> [REQUIRED WORK] Once you reach the line containing "(s.setSp v).inShutdown = s.inShutdown := rfl" in the entries below, write out that line and each one after it down to the line containing "(s.setSp v).delivering = s.delivering := rfl", exactly and with nothing added.

> [SUPPLIED ENTRIES]
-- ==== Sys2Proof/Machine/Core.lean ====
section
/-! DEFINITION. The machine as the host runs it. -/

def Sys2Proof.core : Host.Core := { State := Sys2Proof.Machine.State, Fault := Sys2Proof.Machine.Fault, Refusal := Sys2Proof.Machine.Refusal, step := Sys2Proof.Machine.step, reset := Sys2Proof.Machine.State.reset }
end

---

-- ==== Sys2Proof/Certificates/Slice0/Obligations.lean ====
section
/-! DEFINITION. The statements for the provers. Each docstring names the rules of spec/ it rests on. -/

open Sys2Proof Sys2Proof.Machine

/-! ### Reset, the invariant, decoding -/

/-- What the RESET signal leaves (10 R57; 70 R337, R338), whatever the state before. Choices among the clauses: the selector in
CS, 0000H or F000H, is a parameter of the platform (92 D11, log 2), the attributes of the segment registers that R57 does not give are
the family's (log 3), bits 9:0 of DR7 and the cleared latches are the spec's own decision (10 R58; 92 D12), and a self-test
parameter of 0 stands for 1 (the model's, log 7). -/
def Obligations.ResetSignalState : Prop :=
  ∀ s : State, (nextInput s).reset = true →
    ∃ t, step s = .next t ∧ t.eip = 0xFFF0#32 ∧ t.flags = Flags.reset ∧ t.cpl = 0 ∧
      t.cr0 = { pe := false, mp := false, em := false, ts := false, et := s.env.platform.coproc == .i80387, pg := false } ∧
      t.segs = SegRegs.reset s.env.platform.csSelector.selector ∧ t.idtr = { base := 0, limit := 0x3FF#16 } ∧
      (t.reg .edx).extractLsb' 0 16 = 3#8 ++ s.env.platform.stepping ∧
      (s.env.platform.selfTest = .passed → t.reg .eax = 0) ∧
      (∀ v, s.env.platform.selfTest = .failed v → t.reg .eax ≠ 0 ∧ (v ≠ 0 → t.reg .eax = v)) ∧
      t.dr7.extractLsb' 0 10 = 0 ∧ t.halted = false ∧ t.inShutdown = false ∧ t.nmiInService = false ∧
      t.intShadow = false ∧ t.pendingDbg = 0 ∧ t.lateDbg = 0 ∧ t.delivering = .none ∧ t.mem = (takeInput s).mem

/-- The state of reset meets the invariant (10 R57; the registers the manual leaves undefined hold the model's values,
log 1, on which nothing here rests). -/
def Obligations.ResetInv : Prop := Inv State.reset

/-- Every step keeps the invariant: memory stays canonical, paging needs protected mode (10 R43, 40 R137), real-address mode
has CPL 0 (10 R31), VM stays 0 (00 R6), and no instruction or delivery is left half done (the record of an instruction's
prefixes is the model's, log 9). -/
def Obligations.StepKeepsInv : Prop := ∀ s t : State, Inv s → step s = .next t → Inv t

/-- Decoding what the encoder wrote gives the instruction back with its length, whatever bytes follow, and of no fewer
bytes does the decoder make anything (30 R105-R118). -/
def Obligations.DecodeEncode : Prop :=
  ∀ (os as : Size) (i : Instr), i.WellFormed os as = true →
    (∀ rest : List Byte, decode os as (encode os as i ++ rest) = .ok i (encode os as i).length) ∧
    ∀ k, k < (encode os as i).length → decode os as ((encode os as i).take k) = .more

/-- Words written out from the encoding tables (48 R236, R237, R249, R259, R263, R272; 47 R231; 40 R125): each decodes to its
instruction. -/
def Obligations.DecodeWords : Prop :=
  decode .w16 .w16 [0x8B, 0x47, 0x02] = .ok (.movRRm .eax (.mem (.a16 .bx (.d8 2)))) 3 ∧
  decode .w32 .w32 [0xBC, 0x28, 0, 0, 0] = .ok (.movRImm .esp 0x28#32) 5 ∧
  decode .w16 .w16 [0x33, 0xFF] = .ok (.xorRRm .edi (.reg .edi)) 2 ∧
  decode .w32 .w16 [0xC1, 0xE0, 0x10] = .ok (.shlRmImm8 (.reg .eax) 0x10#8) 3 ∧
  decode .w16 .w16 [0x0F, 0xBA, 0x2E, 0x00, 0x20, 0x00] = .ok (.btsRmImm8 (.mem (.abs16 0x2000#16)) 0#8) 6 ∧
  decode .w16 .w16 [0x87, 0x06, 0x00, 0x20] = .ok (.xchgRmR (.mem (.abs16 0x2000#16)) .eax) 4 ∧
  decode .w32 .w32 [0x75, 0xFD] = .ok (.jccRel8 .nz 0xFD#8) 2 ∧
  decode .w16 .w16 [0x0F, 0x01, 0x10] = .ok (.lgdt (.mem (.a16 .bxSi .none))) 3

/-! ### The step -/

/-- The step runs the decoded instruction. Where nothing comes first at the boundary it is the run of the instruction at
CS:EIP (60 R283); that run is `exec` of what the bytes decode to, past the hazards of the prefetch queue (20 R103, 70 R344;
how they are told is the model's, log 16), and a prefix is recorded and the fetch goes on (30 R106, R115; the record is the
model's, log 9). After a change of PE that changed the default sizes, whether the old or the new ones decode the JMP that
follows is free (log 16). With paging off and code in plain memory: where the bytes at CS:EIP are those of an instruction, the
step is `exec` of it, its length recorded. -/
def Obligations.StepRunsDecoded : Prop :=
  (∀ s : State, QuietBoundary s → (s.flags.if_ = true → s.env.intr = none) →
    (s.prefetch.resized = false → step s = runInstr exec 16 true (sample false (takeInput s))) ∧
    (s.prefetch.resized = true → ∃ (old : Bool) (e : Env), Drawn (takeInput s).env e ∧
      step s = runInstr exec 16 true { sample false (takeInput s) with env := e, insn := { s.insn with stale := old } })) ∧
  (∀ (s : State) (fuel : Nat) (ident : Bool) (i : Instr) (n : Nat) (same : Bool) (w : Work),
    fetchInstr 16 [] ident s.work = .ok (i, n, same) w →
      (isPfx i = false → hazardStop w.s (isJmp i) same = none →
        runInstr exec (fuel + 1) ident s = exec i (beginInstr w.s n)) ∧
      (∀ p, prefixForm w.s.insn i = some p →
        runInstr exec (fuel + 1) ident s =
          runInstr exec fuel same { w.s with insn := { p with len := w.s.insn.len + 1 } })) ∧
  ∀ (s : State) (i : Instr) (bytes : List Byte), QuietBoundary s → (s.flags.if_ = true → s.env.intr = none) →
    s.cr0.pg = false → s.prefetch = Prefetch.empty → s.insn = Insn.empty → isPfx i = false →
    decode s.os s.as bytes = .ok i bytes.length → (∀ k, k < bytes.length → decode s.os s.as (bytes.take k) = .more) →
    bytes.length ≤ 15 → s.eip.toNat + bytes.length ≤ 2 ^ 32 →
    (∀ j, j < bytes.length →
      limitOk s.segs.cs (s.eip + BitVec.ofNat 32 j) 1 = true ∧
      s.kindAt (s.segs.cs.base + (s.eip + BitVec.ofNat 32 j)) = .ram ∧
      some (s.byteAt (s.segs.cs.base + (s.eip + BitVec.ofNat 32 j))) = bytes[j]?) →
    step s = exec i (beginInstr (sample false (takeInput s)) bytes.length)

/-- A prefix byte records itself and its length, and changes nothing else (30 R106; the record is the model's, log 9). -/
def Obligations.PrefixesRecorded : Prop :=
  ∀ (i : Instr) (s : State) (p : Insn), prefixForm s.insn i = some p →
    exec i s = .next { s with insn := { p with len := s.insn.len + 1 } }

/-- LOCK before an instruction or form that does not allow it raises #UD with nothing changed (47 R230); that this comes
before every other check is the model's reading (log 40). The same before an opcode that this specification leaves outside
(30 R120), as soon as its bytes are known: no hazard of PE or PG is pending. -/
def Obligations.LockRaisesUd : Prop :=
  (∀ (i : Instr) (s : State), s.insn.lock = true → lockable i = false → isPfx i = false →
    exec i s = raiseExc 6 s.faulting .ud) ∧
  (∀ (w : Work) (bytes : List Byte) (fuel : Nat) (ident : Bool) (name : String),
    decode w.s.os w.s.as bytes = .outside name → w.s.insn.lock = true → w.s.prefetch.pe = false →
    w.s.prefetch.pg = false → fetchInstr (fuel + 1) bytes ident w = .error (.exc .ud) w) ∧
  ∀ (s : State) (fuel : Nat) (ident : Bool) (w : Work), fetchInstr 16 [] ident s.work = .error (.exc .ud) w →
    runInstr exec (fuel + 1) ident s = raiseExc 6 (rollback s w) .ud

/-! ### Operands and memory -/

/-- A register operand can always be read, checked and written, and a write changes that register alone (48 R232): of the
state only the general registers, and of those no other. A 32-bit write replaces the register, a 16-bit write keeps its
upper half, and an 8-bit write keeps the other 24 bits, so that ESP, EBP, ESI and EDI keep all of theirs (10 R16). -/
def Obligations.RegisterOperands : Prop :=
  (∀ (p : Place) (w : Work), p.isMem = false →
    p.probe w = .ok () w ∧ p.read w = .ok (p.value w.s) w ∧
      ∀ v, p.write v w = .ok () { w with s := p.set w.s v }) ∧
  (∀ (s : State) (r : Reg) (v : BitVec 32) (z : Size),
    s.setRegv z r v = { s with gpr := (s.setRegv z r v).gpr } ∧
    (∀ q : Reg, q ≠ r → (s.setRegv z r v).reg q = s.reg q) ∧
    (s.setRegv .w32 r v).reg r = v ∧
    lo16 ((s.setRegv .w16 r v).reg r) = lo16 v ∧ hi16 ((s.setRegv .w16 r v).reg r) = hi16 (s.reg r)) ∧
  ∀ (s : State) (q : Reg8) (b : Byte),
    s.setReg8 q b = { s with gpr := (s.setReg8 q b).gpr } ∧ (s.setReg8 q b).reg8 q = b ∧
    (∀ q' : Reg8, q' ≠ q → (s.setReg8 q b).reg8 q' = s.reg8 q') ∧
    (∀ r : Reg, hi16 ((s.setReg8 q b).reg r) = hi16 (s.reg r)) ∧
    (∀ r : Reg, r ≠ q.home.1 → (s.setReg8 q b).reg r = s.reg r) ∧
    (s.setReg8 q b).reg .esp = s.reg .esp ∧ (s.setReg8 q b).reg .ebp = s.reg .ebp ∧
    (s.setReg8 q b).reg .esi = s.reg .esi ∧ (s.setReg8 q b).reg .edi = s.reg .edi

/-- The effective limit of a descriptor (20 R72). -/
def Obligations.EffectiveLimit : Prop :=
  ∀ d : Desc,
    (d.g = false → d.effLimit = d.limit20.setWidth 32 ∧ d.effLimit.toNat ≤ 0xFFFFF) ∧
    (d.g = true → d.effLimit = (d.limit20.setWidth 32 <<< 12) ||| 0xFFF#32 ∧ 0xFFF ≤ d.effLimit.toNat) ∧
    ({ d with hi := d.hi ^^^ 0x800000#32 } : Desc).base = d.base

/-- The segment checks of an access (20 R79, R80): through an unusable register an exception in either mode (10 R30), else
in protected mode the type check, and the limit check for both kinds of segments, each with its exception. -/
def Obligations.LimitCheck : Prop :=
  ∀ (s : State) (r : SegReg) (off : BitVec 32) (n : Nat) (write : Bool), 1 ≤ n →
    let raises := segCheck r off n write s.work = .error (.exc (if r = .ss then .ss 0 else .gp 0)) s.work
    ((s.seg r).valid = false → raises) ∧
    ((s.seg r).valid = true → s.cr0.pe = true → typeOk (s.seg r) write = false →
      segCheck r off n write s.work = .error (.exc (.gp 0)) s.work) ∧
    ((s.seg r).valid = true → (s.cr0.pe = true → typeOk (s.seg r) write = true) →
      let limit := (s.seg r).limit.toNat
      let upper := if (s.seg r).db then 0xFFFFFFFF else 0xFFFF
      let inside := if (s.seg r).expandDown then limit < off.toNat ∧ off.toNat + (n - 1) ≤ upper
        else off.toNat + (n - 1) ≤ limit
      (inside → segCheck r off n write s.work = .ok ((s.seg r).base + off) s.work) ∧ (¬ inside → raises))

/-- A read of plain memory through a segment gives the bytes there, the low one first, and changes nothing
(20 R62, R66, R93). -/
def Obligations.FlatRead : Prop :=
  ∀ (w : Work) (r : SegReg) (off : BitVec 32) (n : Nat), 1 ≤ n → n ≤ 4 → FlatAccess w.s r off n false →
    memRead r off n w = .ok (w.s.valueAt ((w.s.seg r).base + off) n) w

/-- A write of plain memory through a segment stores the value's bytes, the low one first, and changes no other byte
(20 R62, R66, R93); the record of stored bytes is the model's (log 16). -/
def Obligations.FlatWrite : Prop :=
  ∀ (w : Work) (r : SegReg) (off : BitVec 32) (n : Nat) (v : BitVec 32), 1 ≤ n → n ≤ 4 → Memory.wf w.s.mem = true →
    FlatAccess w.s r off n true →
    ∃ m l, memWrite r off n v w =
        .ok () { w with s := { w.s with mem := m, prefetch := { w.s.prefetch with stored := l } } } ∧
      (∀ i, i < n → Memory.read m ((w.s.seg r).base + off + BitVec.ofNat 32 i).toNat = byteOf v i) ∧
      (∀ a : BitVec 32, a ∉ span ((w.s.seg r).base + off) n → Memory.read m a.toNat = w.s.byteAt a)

...

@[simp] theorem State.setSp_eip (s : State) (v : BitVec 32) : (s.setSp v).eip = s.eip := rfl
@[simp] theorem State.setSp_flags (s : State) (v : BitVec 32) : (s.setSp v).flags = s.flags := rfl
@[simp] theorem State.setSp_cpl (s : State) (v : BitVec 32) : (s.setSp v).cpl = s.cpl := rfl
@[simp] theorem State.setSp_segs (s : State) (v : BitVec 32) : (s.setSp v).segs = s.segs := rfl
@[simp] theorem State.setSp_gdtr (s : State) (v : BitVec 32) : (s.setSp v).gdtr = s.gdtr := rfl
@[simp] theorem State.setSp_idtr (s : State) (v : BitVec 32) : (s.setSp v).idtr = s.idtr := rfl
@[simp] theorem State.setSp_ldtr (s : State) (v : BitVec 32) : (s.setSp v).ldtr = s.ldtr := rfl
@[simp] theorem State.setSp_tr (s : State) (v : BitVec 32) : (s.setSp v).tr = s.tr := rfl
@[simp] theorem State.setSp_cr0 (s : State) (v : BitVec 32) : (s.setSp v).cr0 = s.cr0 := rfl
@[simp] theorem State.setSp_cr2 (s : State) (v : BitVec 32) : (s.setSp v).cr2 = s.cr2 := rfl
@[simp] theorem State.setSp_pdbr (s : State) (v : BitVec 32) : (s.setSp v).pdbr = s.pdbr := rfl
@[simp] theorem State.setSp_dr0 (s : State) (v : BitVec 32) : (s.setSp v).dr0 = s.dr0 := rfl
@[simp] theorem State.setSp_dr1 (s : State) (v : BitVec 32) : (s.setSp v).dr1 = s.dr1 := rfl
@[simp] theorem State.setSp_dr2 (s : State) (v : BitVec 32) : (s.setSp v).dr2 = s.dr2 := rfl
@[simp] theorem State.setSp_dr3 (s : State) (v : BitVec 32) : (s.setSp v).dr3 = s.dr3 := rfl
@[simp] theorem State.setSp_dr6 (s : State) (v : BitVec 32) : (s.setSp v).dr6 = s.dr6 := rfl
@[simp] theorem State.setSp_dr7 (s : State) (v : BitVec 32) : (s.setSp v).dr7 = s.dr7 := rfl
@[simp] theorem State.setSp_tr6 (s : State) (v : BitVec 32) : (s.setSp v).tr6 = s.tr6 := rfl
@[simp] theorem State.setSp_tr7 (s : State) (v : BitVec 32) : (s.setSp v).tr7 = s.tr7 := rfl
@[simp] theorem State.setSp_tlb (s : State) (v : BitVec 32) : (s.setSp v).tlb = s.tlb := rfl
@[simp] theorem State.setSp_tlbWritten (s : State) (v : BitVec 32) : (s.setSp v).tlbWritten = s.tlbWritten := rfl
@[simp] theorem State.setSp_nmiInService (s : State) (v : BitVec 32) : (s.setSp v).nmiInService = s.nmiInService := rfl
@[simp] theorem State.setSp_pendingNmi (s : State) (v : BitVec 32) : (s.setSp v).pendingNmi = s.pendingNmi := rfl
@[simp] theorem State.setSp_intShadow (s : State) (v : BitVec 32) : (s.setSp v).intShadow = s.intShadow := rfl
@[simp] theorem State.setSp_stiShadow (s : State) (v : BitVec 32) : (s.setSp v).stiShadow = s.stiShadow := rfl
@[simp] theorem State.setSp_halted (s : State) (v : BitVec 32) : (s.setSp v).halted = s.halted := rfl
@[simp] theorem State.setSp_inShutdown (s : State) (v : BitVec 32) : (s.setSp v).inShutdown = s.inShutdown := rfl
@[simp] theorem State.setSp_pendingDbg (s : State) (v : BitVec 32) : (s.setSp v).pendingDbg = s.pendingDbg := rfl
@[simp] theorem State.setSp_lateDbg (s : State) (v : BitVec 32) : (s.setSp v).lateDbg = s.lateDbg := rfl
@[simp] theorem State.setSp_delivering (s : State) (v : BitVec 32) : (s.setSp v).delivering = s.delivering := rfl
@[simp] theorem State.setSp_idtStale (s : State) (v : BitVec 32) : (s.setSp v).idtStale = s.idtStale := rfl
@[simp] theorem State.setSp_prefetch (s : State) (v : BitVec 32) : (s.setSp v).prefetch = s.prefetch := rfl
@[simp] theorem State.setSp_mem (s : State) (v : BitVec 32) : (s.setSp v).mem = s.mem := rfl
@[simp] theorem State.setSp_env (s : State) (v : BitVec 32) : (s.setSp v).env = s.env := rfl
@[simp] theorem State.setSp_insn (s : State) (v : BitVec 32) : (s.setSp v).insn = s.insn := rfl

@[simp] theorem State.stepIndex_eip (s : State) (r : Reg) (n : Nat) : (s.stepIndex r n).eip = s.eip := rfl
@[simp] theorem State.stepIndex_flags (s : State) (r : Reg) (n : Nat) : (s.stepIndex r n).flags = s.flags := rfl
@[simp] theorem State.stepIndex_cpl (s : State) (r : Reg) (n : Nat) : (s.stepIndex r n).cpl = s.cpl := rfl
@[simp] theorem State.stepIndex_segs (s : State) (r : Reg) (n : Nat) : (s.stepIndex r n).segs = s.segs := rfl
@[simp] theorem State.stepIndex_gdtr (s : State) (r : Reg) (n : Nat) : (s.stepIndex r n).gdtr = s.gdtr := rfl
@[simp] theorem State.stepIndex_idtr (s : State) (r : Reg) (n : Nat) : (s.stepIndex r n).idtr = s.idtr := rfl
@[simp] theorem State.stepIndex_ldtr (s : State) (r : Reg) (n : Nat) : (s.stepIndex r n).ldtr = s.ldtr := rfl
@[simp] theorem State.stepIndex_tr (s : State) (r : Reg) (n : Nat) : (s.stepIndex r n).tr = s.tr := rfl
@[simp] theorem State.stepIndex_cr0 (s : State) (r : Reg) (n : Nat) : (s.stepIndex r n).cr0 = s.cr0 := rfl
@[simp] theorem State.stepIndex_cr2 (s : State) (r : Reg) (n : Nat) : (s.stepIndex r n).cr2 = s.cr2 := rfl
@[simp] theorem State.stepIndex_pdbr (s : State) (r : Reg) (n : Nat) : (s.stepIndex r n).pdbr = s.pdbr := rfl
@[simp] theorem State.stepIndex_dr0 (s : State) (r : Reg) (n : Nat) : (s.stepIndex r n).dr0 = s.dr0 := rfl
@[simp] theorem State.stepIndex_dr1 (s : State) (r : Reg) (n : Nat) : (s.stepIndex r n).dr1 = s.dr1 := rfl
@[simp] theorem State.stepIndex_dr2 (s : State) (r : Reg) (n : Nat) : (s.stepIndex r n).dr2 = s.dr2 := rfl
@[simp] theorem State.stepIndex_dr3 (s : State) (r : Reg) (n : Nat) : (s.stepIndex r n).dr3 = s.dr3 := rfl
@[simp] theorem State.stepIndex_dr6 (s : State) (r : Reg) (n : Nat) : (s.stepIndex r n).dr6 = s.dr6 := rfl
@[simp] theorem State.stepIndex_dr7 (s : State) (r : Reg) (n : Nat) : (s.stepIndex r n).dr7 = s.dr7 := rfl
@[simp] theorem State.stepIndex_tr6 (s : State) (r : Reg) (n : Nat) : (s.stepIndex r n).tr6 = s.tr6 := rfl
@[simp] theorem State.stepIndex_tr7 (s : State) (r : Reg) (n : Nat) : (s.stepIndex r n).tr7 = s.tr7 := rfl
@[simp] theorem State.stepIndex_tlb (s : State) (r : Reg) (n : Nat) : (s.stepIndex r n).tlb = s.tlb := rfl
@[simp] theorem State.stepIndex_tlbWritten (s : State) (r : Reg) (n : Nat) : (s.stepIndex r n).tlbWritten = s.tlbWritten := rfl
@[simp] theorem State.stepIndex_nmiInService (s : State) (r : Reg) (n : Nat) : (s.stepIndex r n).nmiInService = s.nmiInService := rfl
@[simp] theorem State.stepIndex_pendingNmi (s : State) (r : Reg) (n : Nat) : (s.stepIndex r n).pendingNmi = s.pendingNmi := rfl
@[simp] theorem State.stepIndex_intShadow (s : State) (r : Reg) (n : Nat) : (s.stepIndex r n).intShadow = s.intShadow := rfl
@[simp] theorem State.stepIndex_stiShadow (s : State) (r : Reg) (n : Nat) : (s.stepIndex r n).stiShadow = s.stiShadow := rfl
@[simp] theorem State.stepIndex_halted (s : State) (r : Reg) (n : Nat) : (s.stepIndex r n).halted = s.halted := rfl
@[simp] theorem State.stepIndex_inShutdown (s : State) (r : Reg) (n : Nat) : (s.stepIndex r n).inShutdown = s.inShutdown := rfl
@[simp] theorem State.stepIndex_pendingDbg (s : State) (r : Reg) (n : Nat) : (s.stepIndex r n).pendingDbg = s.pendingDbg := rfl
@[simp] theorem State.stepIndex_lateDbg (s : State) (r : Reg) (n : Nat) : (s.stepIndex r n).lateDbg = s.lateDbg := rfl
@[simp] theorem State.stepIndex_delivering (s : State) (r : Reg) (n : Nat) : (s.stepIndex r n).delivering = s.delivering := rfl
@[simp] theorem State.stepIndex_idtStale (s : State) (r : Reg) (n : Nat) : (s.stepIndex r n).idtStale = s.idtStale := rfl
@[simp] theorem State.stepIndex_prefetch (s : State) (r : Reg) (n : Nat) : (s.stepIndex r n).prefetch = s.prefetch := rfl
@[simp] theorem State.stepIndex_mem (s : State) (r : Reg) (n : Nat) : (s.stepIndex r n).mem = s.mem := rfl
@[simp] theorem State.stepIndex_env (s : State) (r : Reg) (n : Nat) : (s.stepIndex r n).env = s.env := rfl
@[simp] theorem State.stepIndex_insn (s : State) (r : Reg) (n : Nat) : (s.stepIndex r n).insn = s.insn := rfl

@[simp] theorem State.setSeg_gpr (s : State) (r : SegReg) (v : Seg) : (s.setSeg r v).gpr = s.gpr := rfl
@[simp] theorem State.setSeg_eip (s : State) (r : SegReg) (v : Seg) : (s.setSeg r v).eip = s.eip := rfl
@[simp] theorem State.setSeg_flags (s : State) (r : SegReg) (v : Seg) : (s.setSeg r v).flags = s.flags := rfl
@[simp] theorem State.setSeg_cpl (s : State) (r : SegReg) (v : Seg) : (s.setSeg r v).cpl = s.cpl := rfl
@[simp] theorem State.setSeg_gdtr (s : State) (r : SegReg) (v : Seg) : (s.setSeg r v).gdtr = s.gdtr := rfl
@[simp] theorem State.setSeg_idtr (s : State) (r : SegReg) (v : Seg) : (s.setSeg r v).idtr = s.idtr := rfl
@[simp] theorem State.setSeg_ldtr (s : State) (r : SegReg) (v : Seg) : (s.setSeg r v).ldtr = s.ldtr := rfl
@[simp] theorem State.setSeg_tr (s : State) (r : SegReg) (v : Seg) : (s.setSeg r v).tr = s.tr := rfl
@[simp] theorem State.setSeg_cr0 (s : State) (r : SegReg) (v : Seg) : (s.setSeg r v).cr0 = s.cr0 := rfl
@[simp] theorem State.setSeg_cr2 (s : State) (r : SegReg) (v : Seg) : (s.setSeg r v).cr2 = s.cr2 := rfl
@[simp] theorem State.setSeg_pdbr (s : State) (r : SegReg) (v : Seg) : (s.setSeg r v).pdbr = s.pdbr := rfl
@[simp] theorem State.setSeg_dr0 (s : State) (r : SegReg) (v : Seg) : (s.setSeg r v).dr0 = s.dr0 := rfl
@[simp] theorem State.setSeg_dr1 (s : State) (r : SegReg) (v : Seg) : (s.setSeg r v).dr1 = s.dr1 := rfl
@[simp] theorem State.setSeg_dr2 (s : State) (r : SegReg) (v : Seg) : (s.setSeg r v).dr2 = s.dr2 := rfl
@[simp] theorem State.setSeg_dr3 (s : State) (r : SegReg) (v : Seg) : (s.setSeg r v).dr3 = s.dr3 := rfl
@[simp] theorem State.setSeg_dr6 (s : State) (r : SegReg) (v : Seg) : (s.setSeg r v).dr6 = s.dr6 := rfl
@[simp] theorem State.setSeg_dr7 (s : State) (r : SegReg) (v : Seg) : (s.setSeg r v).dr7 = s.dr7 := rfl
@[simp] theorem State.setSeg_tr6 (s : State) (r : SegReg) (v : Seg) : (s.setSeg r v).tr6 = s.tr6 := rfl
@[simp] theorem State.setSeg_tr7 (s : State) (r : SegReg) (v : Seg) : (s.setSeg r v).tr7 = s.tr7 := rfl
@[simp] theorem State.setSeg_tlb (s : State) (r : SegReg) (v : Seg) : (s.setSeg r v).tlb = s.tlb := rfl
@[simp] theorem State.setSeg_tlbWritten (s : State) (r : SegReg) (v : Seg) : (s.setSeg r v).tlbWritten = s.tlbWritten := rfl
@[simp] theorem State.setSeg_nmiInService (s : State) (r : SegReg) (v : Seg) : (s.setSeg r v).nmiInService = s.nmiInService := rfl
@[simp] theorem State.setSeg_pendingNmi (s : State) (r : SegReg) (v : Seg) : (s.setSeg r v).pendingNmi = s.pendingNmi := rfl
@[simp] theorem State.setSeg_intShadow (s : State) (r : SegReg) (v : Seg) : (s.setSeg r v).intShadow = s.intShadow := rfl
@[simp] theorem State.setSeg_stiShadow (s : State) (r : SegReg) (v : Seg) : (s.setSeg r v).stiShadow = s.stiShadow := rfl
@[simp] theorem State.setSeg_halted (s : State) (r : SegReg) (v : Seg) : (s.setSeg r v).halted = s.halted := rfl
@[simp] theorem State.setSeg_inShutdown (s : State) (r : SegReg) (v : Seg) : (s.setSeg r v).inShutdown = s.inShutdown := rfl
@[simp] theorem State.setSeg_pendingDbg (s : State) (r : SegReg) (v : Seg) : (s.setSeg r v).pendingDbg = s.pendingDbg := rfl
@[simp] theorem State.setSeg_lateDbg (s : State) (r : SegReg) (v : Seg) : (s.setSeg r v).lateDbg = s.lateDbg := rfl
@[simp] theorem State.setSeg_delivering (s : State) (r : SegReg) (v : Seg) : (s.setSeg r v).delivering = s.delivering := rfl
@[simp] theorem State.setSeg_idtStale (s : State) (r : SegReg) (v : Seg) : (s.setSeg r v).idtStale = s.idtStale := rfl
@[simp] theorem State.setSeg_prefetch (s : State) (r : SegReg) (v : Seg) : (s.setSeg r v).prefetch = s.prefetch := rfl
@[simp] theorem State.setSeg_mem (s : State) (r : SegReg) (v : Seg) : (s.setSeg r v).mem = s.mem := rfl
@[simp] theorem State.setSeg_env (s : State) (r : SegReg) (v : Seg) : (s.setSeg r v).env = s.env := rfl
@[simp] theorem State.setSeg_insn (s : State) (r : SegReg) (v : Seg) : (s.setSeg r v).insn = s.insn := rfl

> [SOLVED EXERCISE]
@[simp] theorem State.setSp_inShutdown (s : State) (v : BitVec 32) : (s.setSp v).inShutdown = s.inShutdown := rfl
@[simp] theorem State.setSp_pendingDbg (s : State) (v : BitVec 32) : (s.setSp v).pendingDbg = s.pendingDbg := rfl
@[simp] theorem State.setSp_lateDbg (s : State) (v : BitVec 32) : (s.setSp v).lateDbg = s.lateDbg := rfl
@[simp] theorem State.setSp_delivering (s : State) (v : BitVec 32) : (s.setSp v).delivering = s.delivering := rfl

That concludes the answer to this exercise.